▸ **YOUR TASK**:
Only the number is wanted: how many lines of the listing below contain "phaseDone"?
::::::
theorem State.storesWf_leavePartition {s : State} {r : Nat} (h : s.storesWf) : (s.leavePartition r).storesWf :=
  storesWf_lastRegion (storesWf_steer (storesWf_modRegion (storesWf_setClock
    (storesWf_leaveWindow (storesWf_rehome (storesWf_strandAll h))))))

theorem State.storesWf_scrubUnit {s : State} {r : Nat} (h : s.storesWf) : (s.scrubUnit r).storesWf := by
  unfold State.scrubUnit
  extract_lets
  split
  · exact storesWf_modRegion (storesWf_clearUnit _ _ _ h)
  · exact h

theorem State.storesWf_phaseDone {s : State} {r : Nat} (h : s.storesWf) : (s.phaseDone r).storesWf := by
  unfold State.phaseDone
  extract_lets
  split
  · exact storesWf_modRegion h
  · exact storesWf_modSignQ (storesWf_modRegion h)

theorem optWf_signNext {s : State} (h : s.storesWf) : OptWf s.signNext := by
  unfold State.signNext
  split
  · exact trivial
  · split
    · exact trivial
    · exact storesWf_modGrotto (storesWf_modSignQ (storesWf_modRegion (storesWf_stopClock h)))

theorem State.storesWf_checkToken_snd {s : State} {r seq : Nat} (h : s.storesWf) : (s.checkToken r seq).2.storesWf := by
  unfold State.checkToken
  split
  · split
    · exact storesWf_steer (storesWf_modRegion h)
    · exact h
  · exact h
  · exact h

theorem State.storesWf_assign {s : State} {r p : Nat} (h : s.storesWf) : (s.assign r p).storesWf := by
  unfold State.assign
  extract_lets u held
  have hu : u.storesWf := by
    unfold u
    split
    · exact storesWf_setPart_same rfl h
    · exact h
  clear_value u
  exact storesWf_modRegion (storesWf_startClock (storesWf_rehome hu))

theorem nextWf_execRgnasn {sd sa sb : Nat} {s : State} (h : s.storesWf) : NextWf (execRgnasn sd sa sb s) := by
  unfold execRgnasn
  refine nextWf_issueWith h (fun _ => ?_)
  extract_lets
  split
  · exact trivial
  · split
    · exact storesWf_writeReg h
    · split
      · exact storesWf_writeReg (storesWf_assign h)
      · exact storesWf_writeReg h
      · exact storesWf_writeReg h
      · exact storesWf_writeReg h

theorem nextWf_execRgnwin {sd sa : Nat} {s : State} (h : s.storesWf) : NextWf (execRgnwin sd sa s) := by
  unfold execRgnwin
  refine nextWf_issueWith h (fun _ => ?_)
  extract_lets
  split
  · exact trivial
  · split
    · exact trivial
    · split
      · exact trivial
      · split
        · exact trivial
        · split
          · exact storesWf_writeReg h
          · exact storesWf_writeReg (storesWf_joinWindow h)

theorem nextWf_execRgnrst {sd sa : Nat} {s : State} (h : s.storesWf) : NextWf (execRgnrst sd sa s) := by
  unfold execRgnrst
  refine nextWf_issueWith h (fun _ => ?_)
  extract_lets
  split
  · exact trivial
  · split
    · exact storesWf_writeReg h
    · exact storesWf_writeReg (storesWf_resetEvent h)

theorem nextWf_execScrub {sd sa : Nat} {frame : Bool} {s : State} (h : s.storesWf) : NextWf (execScrub sd sa frame s) := by
  unfold execScrub
  refine nextWf_issueWith h (fun _ => ?_)
  extract_lets
  split
  · split
    · exact trivial
    · split
      · exact storesWf_writeReg h
      · exact storesWf_writeReg (storesWf_modGrotto h)
  · split
    · exact trivial
    · split
      · next e2 => exact storesWf_writeReg (storesWf_of_fst (storesWf_scrubAll_fst h) e2)

theorem nextWf_execScrst {sd sa : Nat} {alloc : Bool} {s : State} (h : s.storesWf) : NextWf (execScrst sd sa alloc s) := by
  unfold execScrst
  refine nextWf_issueWith h (fun _ => ?_)
  extract_lets
  split
  · split
    · exact h
    · exact storesWf_writeReg (storesWf_modGrotto h)
  · split
    · exact trivial
    · exact storesWf_writeReg h

theorem nextWf_execTokchk {sd sa sb c : Nat} {get : Bool} {s : State} (h : s.storesWf) : NextWf (execTokchk sd sa sb c get s) := by
  unfold execTokchk
  refine nextWf_issueWith h (fun _ => ?_)
  extract_lets
  split
  · exact trivial
  · split
    · split
      · exact trivial
      · split
        · exact storesWf_writeReg h
        · split
          · exact h
          · split
            · next e => exact (BytesNow.storesWf_storeObj h).of_eq e
            · next e => exact (BytesNow.storesWf_storeObj h).of_eq e
            · next e => exact storesWf_writeReg ((BytesNow.storesWf_storeObj h).of_eq e)
    · exact storesWf_writeReg (storesWf_checkToken_snd h)

theorem State.storesWf_landSent {s : State} {c k m : Nat} {sl : Slot} (h : s.storesWf) : (s.landSent c k m sl).storesWf := by
  unfold State.landSent
  refine storesWf_foldl (fun _ _ h => ?_) h
  split
  · exact storesWf_performP0 h
  · exact h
::::::
▸ **RESPONSE**:
2